* WHAT YOU NEED TO DO *
In the records below, begin at the line containing "theorem State.afterReads_observe (s" and end at the line containing "have hsample : (s.observe"; quote every line in that span exactly, including both boundary lines, and no others.

Dataset entries
·····

-- ==== Sys2Proof/Laws/Generate.lean ====
section
/-! SUPPORT. What one write of the generator can do: to the byte at each address, to the log, to the canonical form. -/

namespace Sys2Proof.Machine

theorem logged_iff (log : List (Addr13 × Byte)) (a : Addr13) :
    logged log a = true ↔ ∃ v, (a, v) ∈ log := by
  simp only [logged, List.any_eq_true, decide_eq_true_eq]
  constructor
  · rintro ⟨⟨b, v⟩, h, rfl⟩; exact ⟨v, h⟩
  · rintro ⟨v, h⟩; exact ⟨_, h, rfl⟩

/-- A write that completes logs nothing, a write that does not logs its address and value. -/
theorem log_writeAt (c : Cfg) (faults : List Addr13) (left : Addr13 → Byte) (g : Generated) (a : Addr13) (v : Byte) :
    (writeAt c faults left g a v).log = if a ∈ faults then g.log ++ [(a, v)] else g.log := rfl

/-- What the log holds after a write: what it held, and the address and value if the write did not complete. -/
theorem mem_log_writeAt (c : Cfg) (faults : List Addr13) (left : Addr13 → Byte) (g : Generated) (a : Addr13)
    (v : Byte) (x : Addr13 × Byte) :
    x ∈ (writeAt c faults left g a v).log ↔ x ∈ g.log ∨ (a ∈ faults ∧ x = (a, v)) := by
  rw [log_writeAt]
  split <;> next h => simp [h]

/-- Which addresses are logged after a write. -/
theorem logged_writeAt (c : Cfg) (faults : List Addr13) (left : Addr13 → Byte) (g : Generated) (a b : Addr13)
    (v : Byte) : logged (writeAt c faults left g a v).log b = (logged g.log b || decide (a ∈ faults ∧ b = a)) := by
  rw [log_writeAt]
  by_cases h : a ∈ faults <;> simp [h, logged, eq_comm]

/-- After a write its address reads as its free byte if it is logged and as the value otherwise; every other address reads
as before. -/
theorem read_writeAt (c : Cfg) (faults : List Addr13) (left : Addr13 → Byte) (g : Generated) (a b : Addr13) (v : Byte) :
    Memory.read c (writeAt c faults left g a v).image b =
      if b = a then (if logged (writeAt c faults left g a v).log a then left a else v)
      else Memory.read c g.image b :=
  Memory.read_write c g.image a b _

/-- A write keeps the canonical form, whether or not it completes. -/
theorem wf_writeAt {c : Cfg} (faults : List Addr13) (left : Addr13 → Byte) {g : Generated} (a : Addr13) (v : Byte)
    (h : Memory.wf c g.image) : Memory.wf c (writeAt c faults left g a v).image :=
  Memory.wf_write _ _ h

/-- A content write is a write at a step with content and nothing at a filler step. -/
theorem writeContent_of_filler {c : Cfg} {faults : List Addr13} {left : Addr13 → Byte} {g : Generated} {a : Addr13}
    (h : hasContent (wires a).step = false) : writeContent c faults left g a = g := by
  simp [writeContent, h]

theorem writeContent_of_content {c : Cfg} {faults : List Addr13} {left : Addr13 → Byte} {g : Generated} {a : Addr13}
    (h : hasContent (wires a).step = true) :
    writeContent c faults left g a = writeAt c faults left g a (resolve c (wires a)) := by
  simp [writeContent, h]

/-- A run of writes that all complete logs nothing. -/
theorem log_zeroFill_nil (c : Cfg) (left : Addr13 → Byte) (g : Generated) : (zeroFill c [] left g).log = g.log := by
  unfold zeroFill
  generalize addressesBelow 8192 = as
  induction as generalizing g with
  | nil => rfl
  | cons a as ih => exact (ih _).trans (log_writeAt c [] left g a 0#8)

theorem log_writeContents_nil (c : Cfg) (left : Addr13 → Byte) (as : List Addr13) (g : Generated) :
    (writeContents c [] left as g).log = g.log := by
  induction as generalizing g with
  | nil => rfl
  | cons a as ih =>
    refine (ih _).trans ?_
    unfold writeContent
    split
    · exact log_writeAt c [] left g a _
    · rfl

/-- The addresses below a bound within the device are the 13-bit addresses below it. -/
theorem mem_addressesBelow {n : Nat} (hn : n ≤ 8192) (a : Addr13) :
    a ∈ addressesBelow n ↔ a.toNat < n := by
  simp only [addressesBelow, List.mem_map, List.mem_range]
  constructor
  · rintro ⟨k, hk, rfl⟩
    simp only [BitVec.toNat_ofNat]
    omega
  · exact fun h => ⟨a.toNat, h, by simp⟩

end Sys2Proof.Machine
end

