/-- The state after the addresses `a :: as` were presented and each was sampled: the last one is still present. -/
def State.afterReads (s : State) (a : Addr13) (as : List Addr13) : State :=
  { s with addr := as.getLastD a, pending := [], trace := s.trace ++ (a :: as).map s.sampleAt }

/-- The first address read, the rest is the same reading: no sample taken enters a later one (R46). -/
theorem State.afterReads_observe (s : State) (a b : Addr13) (bs : List Addr13) :
    (s.observe (s.sampleAt a)).afterReads b bs = s.afterReads a (b :: bs) := by
  have hsample : (s.observe (s.sampleAt a)).sampleAt = s.sampleAt := funext (s.sampleAt_observe _)
  simp only [State.afterReads, hsample, State.observe_cfg, State.observe_imgHi, State.observe_imgLo,
    State.observe_trace, List.map_cons, List.getLastD_cons, List.append_assoc, List.singleton_append]

/-- As many steps as addresses presented sample each of them once, in order, whatever the images hold
(R10, R51). -/
theorem run_present (s : State) (a : Addr13) (as : List Addr13) :
    Sys2Proof.core.run (as.length + 1) (s.present (a :: as)) = .next (s.afterReads a as) := by
  induction as generalizing s a with
  | nil => exact run_succ (step_eq_observe _)
  | cons b bs ih =>
    have hstep : step (s.present (a :: b :: bs)) = .next ((s.observe (s.sampleAt a)).present (b :: bs)) :=
      step_eq_observe _
    calc Sys2Proof.core.run (bs.length + 1 + 1) (s.present (a :: b :: bs))
      _ = Sys2Proof.core.run (bs.length + 1) ((s.observe (s.sampleAt a)).present (b :: bs)) := run_succ hstep
      _ = .next ((s.observe (s.sampleAt a)).afterReads b bs) := ih _ _
      _ = .next (s.afterReads a (b :: bs)) := congrArg _ (State.afterReads_observe s a b bs)

end Sys2Proof.Machine

namespace Sys2Proof.Proofs.Scope

open Sys2Proof Sys2Proof.Machine

/-! ## The statements -/

/-- Settles O44: the decoder's answer picks the branch of `step`, and the driver's list that of `advance`. -/
theorem stepRunsTheDecodedInstruction : Obligations.StepRunsTheDecodedInstruction :=
  fun _ _ h => ⟨step_of_decode_ok h, fun _ _ => State.advance_of_pending, State.advance_of_no_pending⟩

/-- Settles O50: by `run_present` the run samples each address in order, and under `ImageOk` each sample is the pure
function's. -/
theorem runSamplesThePureFunctionPointwise : Obligations.RunSamplesThePureFunctionPointwise := by
  intro s a as hs
  have hmap : (a :: as).map s.sampleAt = (a :: as).map (specSample s.cfg) :=
    List.map_congr_left fun b _ => State.sampleAt_of_imageOk hs b
  exact ⟨s.afterReads a as, run_present s a as, congrArg (s.trace ++ ·) hmap, rfl, rfl, rfl⟩

end Sys2Proof.Proofs.Scope
end

section
/-! PROOFS. The family 10_state.md: a step keeps the configuration and both images, samples the live outputs, and an
image in canonical form is determined by the bytes it reads as. -/

namespace Sys2Proof.Machine

/-! ## The images of a state -/

/-- A step writes nothing that lasts: parameters and images are constant (R25, R51, R53). -/
theorem step_frame {s t : State} (h : step s = .next t) :
    t.cfg = s.cfg ∧ t.imgHi = s.imgHi ∧ t.imgLo = s.imgLo := by
  obtain ⟨a, rfl⟩ := step_next h
  exact ⟨s.advance_cfg, s.advance_imgHi, s.advance_imgLo⟩

/-- The invariant speaks of the configuration and the images only, not of the driver. -/
theorem StateInv.congr {s t : State} (h : StateInv s) (hc : t.cfg = s.cfg) (hh : t.imgHi = s.imgHi)
    (hl : t.imgLo = s.imgLo) : StateInv t := by
  rw [StateInv, hc, hh, hl]
  exact h

/-- Two devices that list no cell hold the specified image (R267). -/
theorem imageOk_of_images_nil {s : State} (hh : s.imgHi = []) (hl : s.imgLo = []) : ImageOk s := by
  intro a
  rw [hh, hl]
  exact ⟨Memory.read_nil _ a, Memory.read_nil _ a⟩

/-! ## An image in canonical form -/

/-- No address stands twice in rising order, so every cell is the one listed at its address. -/
theorem Memory.listed_eq_some_iff {m : Memory} (h : m.Pairwise fun x y => x.1 < y.1) (k : Nat) (b : Byte) :
    Memory.listed m k = some b ↔ (k, b) ∈ m := by
  refine ⟨Memory.mem_of_listed, fun hmem => ?_⟩
  induction m with
  | nil => exact absurd hmem List.not_mem_nil
  | cons x m ih =>
    obtain ⟨hx, hm⟩ := List.pairwise_cons.mp h
    rcases List.mem_cons.mp hmem with rfl | hmem
    · exact Memory.listed_head k b m
    · rw [Memory.listed, if_neg (hx _ hmem).ne]
      exact ih hm hmem

/-- The cells of a canonical image are the bytes that do not read as the specified ones. -/
theorem Memory.mem_iff_read {c : Cfg} {m : Memory} (h : Memory.wf c m) (x : Host.Cell) :
    x ∈ m ↔ x.1 < 8192 ∧ x.2 ≠ unlisted c x.1 ∧ Memory.read c m (BitVec.ofNat 13 x.1) = x.2 := by
  obtain ⟨k, b⟩ := x
  obtain ⟨hsorted, hcells⟩ := h
  have hread (hk : k < 8192) :
      Memory.read c m (BitVec.ofNat 13 k) = (Memory.listed m k).getD (unlisted c k) := by
    rw [Memory.read, BitVec.toNat_ofNat, Nat.mod_eq_of_lt hk]
  constructor
  · intro hmem
    obtain ⟨hk, hb⟩ := hcells _ hmem
    refine ⟨hk, hb, ?_⟩
    rw [hread hk, (Memory.listed_eq_some_iff hsorted k b).mpr hmem, Option.getD_some]
  · rintro ⟨hk, hb, hval⟩
    rw [hread hk] at hval
    cases hlist : Memory.listed m k with
    | none => exact absurd (by simpa [hlist] using hval.symm) hb
    | some w =>
      rw [hlist, Option.getD_some] at hval
      exact Memory.mem_of_listed (hlist.trans (congrArg some hval))

/-- Canonical images that read alike are equal: they have the same cells, in the same order. -/
theorem Memory.eq_of_read_eq {c : Cfg} {m n : Memory} (hm : Memory.wf c m) (hn : Memory.wf c n)
    (h : ∀ a : Addr13, Memory.read c m a = Memory.read c n a) : m = n := by
  have hasymm : Std.Asymm fun x y : Host.Cell => x.1 < y.1 := ⟨fun _ _ => Nat.lt_asymm⟩
  refine hm.1.eq_of_mem_iff hn.1 fun x => ?_
  rw [Memory.mem_iff_read hm, Memory.mem_iff_read hn, h]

·····

* OUTPUT OF THE EXERCISE *
theorem State.afterReads_observe (s : State) (a b : Addr13) (bs : List Addr13) :
    (s.observe (s.sampleAt a)).afterReads b bs = s.afterReads a (b :: bs) := by
  have hsample : (s.observe (s.sampleAt a)).sampleAt = s.sampleAt := funext (s.sampleAt_observe _)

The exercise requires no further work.